If it's cryovac'd, I've heard of folks letting it go for a month past that sell by date.  I'm kinda leary, and use or freeze by that date on the package.  I have also bought briskets with out a date on the label!  :eek:

Mike


----------



## fullsmoke (Feb 18, 2018)

mike5051 said:


> If it's cryovac'd, I've heard of folks letting it go for a month past that sell by date.  I'm kinda leary, and use or freeze by that date on the package.  I have also bought briskets with out a date on the label!  :eek:
> 
> Mike


I have gone 60days the older the brisket the better


----------



## SonnyE (Feb 18, 2018)

The fresh meat I buy, Pork loin back ribs, said to Use or Freeze by Date.
So if I was you, I be apt to freeze it, or get that booger cookin soon.
And I mean by tomorrow.


----------



## SmokinAl (Feb 19, 2018)

As long as it's in the ORIGINAL cryovac, then you can let it go for several days, some guys go a month or more.
It's called wet ageing & does tenderize the meat & change the flavor.
Al


----------



## HalfSmoked (Feb 19, 2018)

There is a difference in sell by and use by date.
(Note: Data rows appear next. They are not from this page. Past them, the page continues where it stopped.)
/-- Entries rise: COL_FIRST at most COL_LAST, and neither decreases among those not skipped (10 R188). -/
def mapRises (map : List Nat) : Bool :=
  let xs := map.filter fun e => !mSkip e
  xs.all (fun e => decide (mFirst e ≤ mLast e)) && steps (fun a b => decide (mFirst a ≤ mFirst b ∧ mLast a ≤ mLast b)) xs

/-- Entries of Y_MAP fall, and no plane row feeds more than 16 frame rows (10 R196). -/
def mapFalls (map : List Nat) : Bool :=
  let xs := map.filter fun e => !mSkip e
  xs.all (fun e => decide (mLast e ≤ mFirst e)) && steps (fun a b => decide (mFirst b ≤ mFirst a ∧ mLast b ≤ mLast a)) xs &&
    (List.range 4096).all fun r => decide ((xs.filter fun e => decide (mLast e ≤ r ∧ r ≤ mFirst e)).length ≤ 16)

/-- A colour entry (10 R195). -/
def colourOk (e : Nat) : Bool :=
  decide (64 ≤ bits 9 0 e ∧ bits 9 0 e ≤ 940 ∧ 64 ≤ bits 19 10 e ∧ bits 19 10 e ≤ 960 ∧ 64 ≤ bits 29 20 e ∧
    bits 29 20 e ≤ 960)

/-! Views, zoom channels, Pool. -/

/-- A source that the plan runs or configures (05 R88). -/
def sourceOk (p : Plan) (src : Nat) : Bool :=
  if src < 16 then (p.stream src).run else decide (src < 48) && (p.zoom (src - 16)).present

/-- An allocation of a kind and owner of at least some bytes (20 R396). -/
def hasAlloc (p : Plan) (kind owner bytes : Nat) : Bool :=
  p.allocs.any fun a => a.kind = kind && a.owner = owner && decide (bytes ≤ a.bytes)

/-- Least bytes of a view's transpose space (20 R396). -/
def transposeBytes (p : Plan) (v : ViewE) : Nat :=
  let f := fsOf p v.source
  12 * v.n * (ceilDiv ((v.n / 2 + 75000) * f.1) (1500000000 * max v.hop 1 * f.2) + 1)

def viewFails (s : State) (b : Fin 2) (p : Plan) (i : Nat) : List Fail :=
  let v := p.view i
  let len := if v.symmetric then v.n / 2 + 1 else v.n
  if !v.present then []
  else
    need (sourceOk p v.source &&
      decide (6 ≤ v.log2n ∧ v.log2n ≤ 22 ∧ (17 ≤ v.log2n → v.symmetric = true) ∧ v.caldera ≤ 2) &&
      (v.caldera = 0 || (p.planeOf (v.caldera - 1)).present)) 0x02 i 0x00 0 ++
    need (decide (v.hop % 64 = 0 ∧ v.n ≤ 16 * v.hop ∧ v.hop ≤ v.n)) 0x02 i 0x04 0 ++
    need (decide (v.binFirst < v.n)) 0x02 i 0x08 0 ++
    need (decide (1 ≤ v.binCount ∧ v.binFirst + v.binCount ≤ v.n)) 0x02 i 0x0C 0 ++
    need (decide (v.windowBase + len ≤ 4194304)) 0x02 i 0x14 0 ++
    need (v.gainRef = 0xFFFFFFFF || tableFits p v.gainRef (2 * v.binCount)) 0x02 i 0x18 0 ++
    need (if v.caldera = 0 then v.colmapRef = 0xFFFFFFFF || tableFits p v.colmapRef (4 * v.binCount)
      else tableFits p v.colmapRef (4 * v.binCount) && mapRises (imageMap s b p v)) 0x02 i 0x1C 0 ++
    need (!v.fourStep || hasAlloc p 1 i (transposeBytes p v)) 0x02 i 0xFFFF 0

def zoomFails (p : Plan) (i : Nat) : List Fail :=
  let z := p.zoom i
  if !z.present then []
  else
    need ((p.stream z.source).run && decide (1 ≤ z.sections ∧ z.sections ≤ 5 ∧ z.zshift ≤ 80)) 0x05 i 0x00 0 ++
    need (decide (2 ≤ z.d ∧ z.d ≤ 65536)) 0x05 i 0x10 0 ++
    z.m.zipIdx.flatMap fun m => need (!sectionBad z.sections z.d m.2 m.1) 0x05 i (0x14 + 4 * m.2) 0

/-- The most spectra of a view in a Pool period (06 R119). -/
def poolSpectra (s : State) (p : Plan) (v : ViewE) (e : PoolE) : Nat :=
  let f := fsOf p v.source
  ceilDiv (qNum * f.1 * e.period * s.params.epochPeriod) (10000 * f.2 * max v.hop 1 * 10 ^ 6) + 1

/-- A binary32 word at or above 0, with -0 as 0; none for a negative number or NaN. -/
def floatAtLeast0 (w : Nat) : Option Nat :=
  if w = 0x80000000 then some 0 else if w ≤ 0x7F800000 then some w else none

/-- 0 ≤ SK_LOW < SK_HIGH (06 R125). -/
def skOk (e : PoolE) : Bool :=
  match floatAtLeast0 e.skLow, floatAtLeast0 e.skHigh with
  | some a, some b => decide (a < b)
  | _, _ => false

def poolFails (s : State) (p : Plan) (i : Nat) : List Fail :=
  let e := p.poolOf i
  let v := p.view i
  let spilled := v.binCount - e.frontBins
  if !e.present then []
  else
    need (v.present && decide (e.exp ≤ 46 ∧ poolSpectra s p v e ≤ 65536)) 0x06 i 0x00 0 ++
    need (decide (e.threshBase + v.binCount ≤ 4194304)) 0x06 i 0x08 0 ++
    need (skOk e) 0x06 i 0x0C 0 ++
    need (spilled = 0 || e.spill.any fun n =>
      let a := p.allocs.getD n default
      a.kind = 2 && a.owner = i && decide (16 * spilled ≤ a.bytes)) 0x06 i 0x14 0

/-- The front bins and the bins of all Pool views (06 R119). -/
def poolTotals (p : Plan) : List Fail :=
  let on := (List.range 64).filter fun i => (p.poolOf i).present
  need (decide ((on.map fun i => (p.poolOf i).frontBins).sum ≤ 2097152 ∧ (on.map fun i => (p.view i).binCount).sum ≤ 4194304))
    0x06 0xFFFF 0xFFFF 0

/-! Masks and regions. -/

def maskFails (p : Plan) (i : Nat) : List Fail :=
  let m := p.mask i
  let v := p.view (i / 4)
  let n := m.binHi + 1 - m.binLo
  if m.kind = 0 then []
  else
    need (decide (m.kind ≤ 4) && v.present && v.geyser && (m.kind ≠ 4 || (p.poolOf (i / 4)).present)) 0x08 i 0x00 0 ++
    need (decide (m.binLo ≤ m.binHi)) 0x08 i 0x04 0 ++
    need (decide (m.binHi < v.binCount)) 0x08 i 0x08 0 ++
    need (decide (1 ≤ m.minBins ∧ m.minBins ≤ n)) 0x08 i 0x0C 0 ++
    need (m.kind ≠ 1 || decide (1 ≤ m.minRun ∧ m.minRun ≤ m.minBins)) 0x08 i 0x10 0 ++
    need (m.kind ≠ 1 || decide (m.table + n ≤ 1048576)) 0x08 i 0x18 0

def regionFails (p : Plan) (i : Nat) : List Fail :=
  let r := p.region i
  if !r.present then []
  else need (decide (r.colFirst ≤ r.colLast)) 0x0A i 0x04 0 ++ need (decide (r.rowFirst ≤ r.rowLast)) 0x0A i 0x08 0

/-! Event lines: at most one producer each (01 R16). -/

/-- The lines that a sequencer drives, each with the offset of the word that names it (20 R395). -/
def seqLineWords (p : Plan) (q : Nat) : List (Nat × Nat) :=
  let g := p.seqOf q
  if !g.present then []
  else (if g.forerunner then g.provHe.toList.map fun l => (0x00C, l) else []) ++
    ((g.instrs.zipIdx.filter fun w => iOp w.1 = 6 && bit 9 w.1).map fun w => (0x080 + 8 * w.2, bits 16 10 w.1))

def seqLines (p : Plan) (q : Nat) : List Nat := (seqLineWords p q).map (·.2)

/-- The lines that a channel drives: those of its SIGNAL descriptors and the doorbell lines of its ARCHIVE moves, each
with the offset of the word that names it (20 R395, 13 R256). -/
def dmaLineWords (p : Plan) (c : Nat) : List (Nat × Nat) :=
  let d := p.dmaOf c
  if d.present then
    (d.descs.zipIdx.filter fun x => dOp x.1 = 4 || (dMove x.1 && dDstSpace x.1 = 9)).map fun x => (0x40 + 32 * x.2, dLine x.1)
  else []

def dmaLines (p : Plan) (c : Nat) : List Nat := (dmaLineWords p c).map (·.2)

/-- The producers before an entry have none of some lines. -/
def linesFree (earlier : List (List Nat)) (mine : List Nat) : Bool := mine.all fun l => earlier.all fun e => !e.contains l

/-- The words of an entry whose lines an earlier producer has (19 R381 check 6). -/
def lineFails (sect entry : Nat) (earlier : List (List Nat)) (mine : List (Nat × Nat)) : List Fail :=
  mine.flatMap fun w => need (linesFree earlier [w.2]) sect entry w.1 6

def seqLineFails (p : Plan) (q : Nat) : List Fail := lineFails 0x0B q ((List.range q).map (seqLines p)) (seqLineWords p q)

/-! Planes. -/

/-- Bytes of a frame (10 R197). -/
def frameSize (e : CalderaE) : Nat :=
  let ten := frameTen e.format
  let rows := if frame422 e.format then e.frameH else e.frameH / 2
  chromaOffset e.frameW e.frameH ten + rows * (if ten then e.frameW * 5 / 4 else e.frameW)

/-- A range lies within an allocation of a kind and owner. -/
def inAlloc (p : Plan) (kind owner base bytes : Nat) : Bool :=
  p.allocs.any fun a => a.kind = kind && a.owner = owner && decide (a.base ≤ base ∧ base + bytes ≤ a.base + a.bytes)

def apart (a la b lb : Nat) : Bool := decide (a + la ≤ b ∨ b + lb ≤ a)

/-- Two targets name an output both. -/
def sameTarget (a b : Nat) : Bool := a ≠ 0 && b ≠ 0 && (a = b || a = 3 || b = 3)

def planeFails (s : State) (b : Fin 2) (p : Plan) (i : Nat) : List Fail :=
  let e := p.planeOf i
  let w := if frameTen e.format then 256 else 64
  let shown := e.target ≠ 0
  let tick := decide (1 ≤ e.tickN ∧ e.tickN ≤ 1200)
  if !e.present then []
  else
    need (decide (e.decayMode ≤ 2 ∧ e.target ≤ 3) &&
      (List.range i).all fun j => !((p.planeOf j).present && sameTarget (p.planeOf j).target e.target)) 0x0C i 0x00 0 ++
    need (decide (1 ≤ e.rowGain ∧ e.rowGain ≤ 262143)) 0x0C i 0x08 0 ++
    need tick 0x0C i 0x0C 0 ++
    need (decide (1 ≤ e.tickM ∧ e.tickM ≤ 100000 ∧ (e.tickN = 1 ∨ e.tickM = 1) ∧
      e.tickN * 10 ^ 6 ≤ 120 * e.tickM * s.params.epochPeriod)) 0x0C i 0x10 0 ++
    need (decide (e.frameW ≤ 7680 ∧ e.frameW % w = 0 ∧ e.frameH % 2 = 0 ∧ 64 ≤ e.frameH ∧
      e.frameH ≤ 2160)) 0x0C i 0x14 0 ++
    need (tableFits p e.colourRef 2048 && (imageTable s b p e.colourRef 512).all colourOk) 0x0C i 0x18 0 ++
    need (tableFits p e.xMapRef (4 * e.frameW) && mapRises (imageTable s b p e.xMapRef e.frameW)) 0x0C i 0x1C 0 ++
    need (tableFits p e.yMapRef (4 * e.frameH) && mapFalls (imageTable s b p e.yMapRef e.frameH)) 0x0C i 0x20 0 ++
    eachOf 4 fun n =>
      let a := e.bufs.getD n 0
      let others := p.allocs.filter fun x => !(x.kind = 3 && x.owner = i)
      need (decide (a % 4096 = 0) && (!shown || inAlloc p 3 i a (frameSize e)) &&
        (others.all fun x => apart a (frameSize e) x.base x.bytes) &&
        (List.range n).all fun m => apart a (frameSize e) (e.bufs.getD m 0) (frameSize e)) 0x0C i (0x28 + 8 * n) 0

/-! Rings (09 R169). -/

def BasinE.bytes (e : BasinE) : Nat := (64 + e.ringTiles) * 4096

/-- Two rings overlap in a window. -/
def ringsMeet (a b : BasinE) : Bool := a.port = b.port && !apart a.base a.bytes b.base b.bytes

/-- A ring that the ACTIVE bank has alike. -/
def ringKept (p q : Plan) (i : Nat) : Bool :=
  (q.ringOf i).present && p.ringOf i = q.ringOf i && (p.stream i).packed = (q.stream i).packed

/-- The plan of the ACTIVE bank. -/
def activePlan (s : State) : Plan := ((activeBank s).map (planIn s)).getD default

def ringFails (s : State) (p : Plan) (i : Nat) : List Fail :=
  let e := p.ringOf i
  let port := downPort s (cxlPort e.port)
  let q := activePlan s
  if !e.present then []
  else
    need ((p.stream i).run && cxlMode port.mode.val && decide (e.envK = 0 ∨ (4 ≤ e.envK ∧ e.envK ≤ 24))) 0x0D i 0x00 0 ++
    need (decide (e.base % 4096 = 0 ∧ e.base + e.bytes ≤ windowOf port)) 0x0D i 0x08 0 ++
    need (decide (1024 ≤ e.ringTiles ∧ e.ringTiles ≤ 134217664)) 0x0D i 0x10 0 ++
    need (decide (e.pre + e.post ≤ (e.ringTiles - 128) * tileSamples (p.stream i).packed)) 0x0D i 0x18 0 ++
    need (decide (1 ≤ e.post)) 0x0D i 0x20 0 ++
    need (((List.range i).all fun j => !((p.ringOf j).present && ringsMeet e (p.ringOf j))) &&
      (ringKept p q i || q.rings.all fun r => !ringsMeet e r.2)) 0x0D i 0x08 5

/-! DMA (13 R255 to R257, R264, R266). -/

/-- A range of a port's window overlaps a ring of the plan. -/
def planRing (p : Plan) (port a len : Nat) : Bool :=
  p.rings.any fun r => r.2.port = port && decide (a < r.2.base + r.2.bytes ∧ r.2.base < a + len)

/-- The near addresses of a move lie in the channel's staging allocations (20 R396). -/
def nearOk (p : Plan) (c d : Nat) : Bool :=
  !dMove d || ((dSrcSpace d ≠ 1 || inAlloc p 4 c (dSrc d) (dLength d)) && (dDstSpace d ≠ 1 || inAlloc p 4 c (dDst d) (dLength d)))

/-- The word of a descriptor that breaks a rule (20 R398): its first word, LENGTH, SRC_ADDR, DST_ADDR or the last. -/
def descWord (p : Plan) (e : DmaE) (size c d : Nat) : Nat :=
  let tile := (dOp d = 2 && (dSrcSpace d = 1 || dSrcSpace d = 6 || dSrcSpace d = 7)) || dSrcSpace d = 8 ||
    (decide (2 ≤ dSrcSpace d ∧ dSrcSpace d ≤ 5) && planRing p (dSrcSpace d - 2) (dSrc d) (dLength d))
  let near := fun space a => space ≠ 1 || (decide (planRegion ≤ a ∧ a + dLength d ≤ size) && inAlloc p 4 c a (dLength d))
  if 5 < dOp d then 0x00
  else if !dMove d then 0x18
  else if !(spacePair (dSrcSpace d) (dDstSpace d) && (!touchesNear d || decide (0 < e.nearBytes)) &&
      ((srcPort p d).all fun q => decide (0 < e.cxlBytes.getD q 0)) &&
      !(e.provSafe && dDstSpace d = 9) && (dDstSpace d ≠ 10 || decide (dDest d < 8))) then 0x00
  else if dLength d % (if tile then 4096 else 64) ≠ 0 then 0x04
  else if dSrc d % (if tile && dSrcSpace d ≠ 8 then 4096 else 64) ≠ 0 ∨ near (dSrcSpace d) (dSrc d) = false then 0x08
  else if dDst d % 64 ≠ 0 ∨ near (dDstSpace d) (dDst d) = false then 0x10
  else 0x18

/-- `count` is the descriptor count as the entry holds it. -/
def dmaFails (s : State) (p : Plan) (count : Nat) (c : Nat) : List Fail :=
  let e := p.dmaOf c
  if !e.present then []
  else
    need (if e.host then count = 0 else decide (1 ≤ count ∧ count ≤ 256)) 0x0E c 0x00 0 ++
    need (decide (e.nearBytes < 2 ^ 48)) 0x0E c 0x08 0 ++
    (eachOf 4 fun q => need (decide (e.cxlBytes.getD q 0 < 2 ^ 48)) 0x0E c (0x10 + 8 * q) 0) ++
    (e.descs.zipIdx.flatMap fun d =>
      need (descOkFor p e (nearSize s) d.1 && !misaligned (planRing p) d.1 && nearOk p c d.1) 0x0E c
        (0x40 + 32 * d.2 + descWord p e (nearSize s) c d.1) 0) ++
    need (decide ((waitLines e.descs).length ≤ 16)) 0x0E c 0xFFFF 0 ++
    lineFails 0x0E c ((List.range 16).map (seqLines p) ++ (List.range c).map (dmaLines p)) (dmaLineWords p c)

/-! DEVICE. -/

/-- The plan declares a read load on a port (12 R238). -/
def readsPort (p : Plan) (q : Nat) : Bool :=
  (p.rings.any fun r => r.2.port = q && decide (0 < r.2.readRate)) || p.dmas.any fun d => decide (0 < d.cxlBytes.getD q 0)

def deviceFails (p : Plan) : List Fail :=
  let d := p.device
  let made := (List.range 16).map (seqLines p) ++ (List.range 32).map (dmaLines p)
  let mark := d.markLine.toList
  let ventA := (d.ventDone.getD 0 none).toList
  let ventB := (d.ventDone.getD 1 none).toList
  need (decide (2 ≤ d.fabricLatencyUs ∧ d.fabricLatencyUs ≤ 10000000)) 0x0F 0 0x00 0 ++
  (eachOf 4 fun q =>
    let n := d.readCredits.getD q 0
    need (decide (n ≤ 1024) && (!readsPort p q || decide (64 ≤ n))) 0x0F 0 (0x10 + 4 * (q / 2)) 0) ++
  (eachOf 16 fun c => need (ringMask p (d.channelStreams.getD c 0)) 0x0F 0 (0x20 + 4 * (c / 2)) 0) ++
  need (linesFree made mark) 0x0F 0 0x04 6 ++
  need (linesFree (mark :: made) ventA && linesFree (ventA :: mark :: made) ventB) 0x0F 0 0x08 6

/-! Routes (11 R224). -/

def padded (n : Nat) : Nat := (n + 7) / 8 * 8

/-- The bins of a view's largest segment (11 R214). -/
def segmentBins (v : ViewE) : Nat := if v.segBins = 0 then v.binCount else min v.segBins v.binCount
Use by gives you less time but you can still hold it over at least a couple of weeks sale by date probably gives you a month holding over without any problems. Again as Al has said as long as it's in the original cryovac.

Warren


----------



## fullsmoke (Feb 19, 2018)

SmokinAl said:


> As long as it's in the ORIGINAL cryovac, then you can let it go for several days, some guys go a month or more.
> It's called wet ageing & does tenderize the meat & change the flavor.
> Al


For Competition i like mine at least 30 days old I have aged them 60 days before with a thick layer of sea salt


----------



## phathead69 (Feb 19, 2018)

I was thinking of letting it ride till this coming sat t or the following. All depends on daughter's schedule. Sounds like  im ok.


----------